**What to produce:**
Output a verbatim copy of the data, cut off after the line that contains "The result of".

[Collected data]
-- ==== Sys2Proof/Machine/Operands.lean ====
section
/-! DEFINITION. The operand forms and result policies of spec/42_alu.md R143, the address forms of spec/45_index_memory.md R205 and
the font addresses of spec/43_display.md R165. -/

namespace Sys2Proof.Machine

/-- `zext_16(nnn)` (R72). -/
def addrWord (nnn : Addr12) : Word := nnn.setWidth 16

/-- `zext_16` of a register value (R12). -/
def byteWord (b : Byte) : Word := b.setWidth 16

/-- The address I + k, an exact sum (R56). -/
def State.indexed (s : State) (k : Nat) : Nat := s.i.toNat + k

/-- I advanced by `k`, modulo 2^16 (R201, R203, R204). -/
def State.addI (s : State) (k : Word) : State := { s with i := s.i + k }

/-- `I <- a` (R13). -/
def State.setI (s : State) (a : Word) : State := { s with i := a }

/-- Addition saturating at 255 (R132). -/
def addSaturate (a b : Byte) : Byte := BitVec.ofNat 8 (min (a.toNat + b.toNat) 255)

/-- Addition modulo 256 (R137). -/
def addWrap (a b : Byte) : Byte := BitVec.ofNat 8 (a.toNat + b.toNat)

/-- Subtraction saturating at 0 (R138). -/
def subSaturate (a b : Byte) : Byte := BitVec.ofNat 8 (a.toNat - b.toNat)

/-- The result of 8xy7, `b - a` under `SUBN_UNDERFLOW` (R140). -/
def subReverse (mode : SubnUnderflow) (a b : Byte) : Byte :=
  match mode with
  | .saturate => subSaturate b a
  | .wrap => b - a

/-- Halving, `v >> 1` (R139). -/
def halve (b : Byte) : Byte := BitVec.ofNat 8 (b.toNat / 2)

/-- Doubling modulo 256 (R141). -/
def double (b : Byte) : Byte := BitVec.ofNat 8 (2 * b.toNat)

/-- The three decimal digits, hundreds first (R202). -/
def decimalDigits (b : Byte) : List Byte :=
  [BitVec.ofNat 8 (b.toNat / 100), BitVec.ofNat 8 (b.toNat / 10 % 10), BitVec.ofNat 8 (b.toNat % 10)]

/-- The address Fx29 computes (R165). -/
def fontAddress (mode : FontAddrMode) (b : Byte) : Word :=
  match mode with
  | .times5 => BitVec.ofNat 16 (b.toNat * 5)
  | .lowNibble => BitVec.ofNat 16 (b.toNat % 16 * 5)

end Sys2Proof.Machine
end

**Response to this exercise:**
-- ==== Sys2Proof/Machine/Operands.lean ====
section
/-! DEFINITION. The operand forms and result policies of spec/42_alu.md R143, the address forms of spec/45_index_memory.md R205 and
the font addresses of spec/43_display.md R165. -/

namespace Sys2Proof.Machine

/-- `zext_16(nnn)` (R72). -/
def addrWord (nnn : Addr12) : Word := nnn.setWidth 16

/-- `zext_16` of a register value (R12). -/
def byteWord (b : Byte) : Word := b.setWidth 16

/-- The address I + k, an exact sum (R56). -/
def State.indexed (s : State) (k : Nat) : Nat := s.i.toNat + k

/-- I advanced by `k`, modulo 2^16 (R201, R203, R204). -/
def State.addI (s : State) (k : Word) : State := { s with i := s.i + k }

/-- `I <- a` (R13). -/
def State.setI (s : State) (a : Word) : State := { s with i := a }

/-- Addition saturating at 255 (R132). -/
def addSaturate (a b : Byte) : Byte := BitVec.ofNat 8 (min (a.toNat + b.toNat) 255)

/-- Addition modulo 256 (R137). -/
def addWrap (a b : Byte) : Byte := BitVec.ofNat 8 (a.toNat + b.toNat)

/-- Subtraction saturating at 0 (R138). -/
def subSaturate (a b : Byte) : Byte := BitVec.ofNat 8 (a.toNat - b.toNat)

/-- The result of 8xy7, `b - a` under `SUBN_UNDERFLOW` (R140). -/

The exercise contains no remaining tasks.